What shall we cook? Examples of Italian recipes we can cook together

During my cooking classes in Venice Italy, I’ll show you how to make classic Italian food using fresh, locally sourced ingredients bought from the Rialto market. We’ll prepare fish, meat or vegetarian menus, or special dishes for religious or dietary reasons. In each lesson, 4 recipes are prepared from a list of suggested dishes.

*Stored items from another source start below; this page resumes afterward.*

/-- The runtime's answer to a forwarded entry: with no abort, a whole write takes effect; the requester gets the outcome, one of a
power request once the field die has answered it (R949), and an answer after the 50 ms limit is discarded and counted in 0x2004:02
(R278, R1047). -/
def forwardAnswered (s : State) (x : HostSlot) (abort : Nat) (data : List Byte) : State :=
  let r := x.req
  let s := { s with hostSlots := s.hostSlots.filter (fun y => y.slot != x.slot) }
  let late := x.expired || (x.port.isNone && !r.fromPort && !s.bus.forwards.any (fun f => f.tag == x.tag))
  if late then bump s 0x2004 2
  else
    let s := bump s 0x2004 3
    let asked := s.pwr.pendingWatch.isSome
    let i := r.index.toNat
    let k := r.sub.toNat
    let abort := if abort = 0 ∧ rowsHost.any (fun r => r.hasIndex i) = false ∧ i ≠ 0 then 0x06020000 else abort
    let s := if abort ≠ 0 ∧ x.port.isNone = true then { s with fwdValue := s.fwdValue.map (fun p => (p.1, none)) } else s
    let w := if writeOp r.op.toNat && (!r.segment || r.last) && decide (abort = 0) then writeHostAny s i k r.complete x.value else (s, abort)
    let s := w.1
    let abort := w.2
    let ends := !r.segment || r.last || decide (abort ≠ 0)
    if abort = 0 ∧ asked = false ∧ s.pwr.pendingWatch.isSome = true then { s with pwr := { s.pwr with asker := some x } }
    else
    match x.port with
    | some e =>
      if !ends then s
      else
        let s := if abort = 0 then s else { s with hostSlots := s.hostSlots.map (fun y => if y.port = some e then { y with expired := true } else y) }
        if abort ≠ 0 then portEnd s e abort else if writeOp r.op.toNat then portEnd s e 0 else portReturn s e data
    | none => if r.fromPort then s else answerMaster s x.tag i k r.op.toNat abort data

/-- R1047: a TYPE 0x02 entry of the H2D ring. -/
def execPortForwardAnswer (s : State) : Out :=
  .next (match h2dNext s with
    | none => s
    | some (t, e) =>
      if e.type ≠ 2 then s
      else
        match t.hostSlots.find? (fun x => x.tag == e.tag) with
        | none => t
        | some x =>
          let d := if e.abort = 0 ∧ writeOp x.req.op.toNat = false then portData t e else (t, 0, [])
          if d.2.1 ≠ 0 then forwardAnswered d.1 x d.2.1 [] else forwardAnswered d.1 x e.abort d.2.2)

/-- R249: the limit expires, at the field die for the master's requests and at the port for its own. -/
def execForwardTimeout (tag : BitVec 16) (s : State) : Out :=
  .next (match s.bus.forwards.find? (fun f => f.tag == tag.toNat) with
    | some f => if fieldUp s then sdoAnswer (forwardEnd s f 0x08000022) f.index f.sub 0x08000022 [] else s
    | none =>
      match s.hostSlots.find? (fun x => x.tag == tag.toNat && x.port.isSome && !x.expired) with
      | none => s
      | some x =>
        let s := { s with hostSlots := s.hostSlots.map (fun y => if y.port = x.port then { y with expired := true } else y) }
        (match x.port with | some e => portEnd s e 0x08000022 | none => s))

/-! ### Consent to LANTERN-WATCH and OFF (R949 to R951) -/

/-- R950 to R952: the field die consents unless 0x3A30:03 is 0 and an axis is enabled. -/
def execWatchConsentRequest (s : State) : Out :=
  .next (match takeIn s .field (isConsent 1) with
    | some (f, t) =>
      let answer := fun (s : State) (abort : Nat) => fieldResponse s 3 f.tag 0x3602 1 2 abort []
      if !fieldUp s then s
      else if decide (objN s 0x3A30 3 = 0) && anyEnabled s then answer t 0x08000022
      else answer (putN { t with fend := { t.fend with timing := false } } 0x3A30 1 1) 0
    | none => s)

/-- The write that asked for a power state is answered: to the port, or to the master, at once when the entry takes the link down
(R949, R951). -/
def powerAnswer (s : State) (abort : Nat) : State :=
  match s.pwr.asker with
  | none => s
  | some x =>
    let i := x.req.index.toNat
    match x.port, s.bus.forwards.find? (fun f => f.tag == x.tag) with
    | some e, _ => portEnd s e abort
    | none, some f => if abort = 0 then forwardDone s f 0 [] true else answerMaster s x.tag i x.req.sub.toNat x.req.op.toNat abort []
    | none, none => bump s 0x2004 2

/-- The last heartbeat before LANTERN-WATCH or OFF, with HRUN[2] = 1, reaches the field die (R951). -/
def lastBeat (s : State) : State := if ropeUp s && fieldHw s then hostBeat s { hostHbOf (hostHeartbeat s) with hrun := 4 } else s

/-- R949, R951: consent enters the state; a refusal ends the request. -/
def execWatchConsentReply (s : State) : Out :=
  .next (match takeIn s .host (isConsent 2) with
    | some (f, t) =>
      if !hostUp s then s
      else
        match t.pwr.pendingWatch with
        | none => t
        | some off =>
          if fieldN f.payload 4 4 = 0 then enterLow (lastBeat (powerAnswer { t with pwr := { t.pwr with pendingWatch := none } } 0)) off
          else
            let t := powerAnswer t 0x08000022
            { t with pwr := { t.pwr with pendingWatch := none, wakePending := false, asker := none } }
    | none => s)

Here some examples of dishes we can cook together:  home-made fresh pasta from scratch with home-made fresh sauce; fish or veg risotto; home-made potato gnocchi with home-made fresh sauce; eggplant parmigiana; local fish ( cuttlefish with ink, sea bream, mackerel), Venetian deep-fried meatballs, home-made Tiramisù dessert

Lunch with some good Italian wine.

Italy has an incredible variety of wine. You’ll get the chance to try some typical local varieties such as Prosecco, Valpolicella, Recioto, Sauvignon, Tocai, Garganega, Moscato and Lugana as an accompaniment to the food we’ll cook. Learning to cook also means knowing how to choose the right wine. In Venice, for example, a “fish risotto” is accompanied by a Prosecco wine and “parmigiana” with the red Valpolicella wine.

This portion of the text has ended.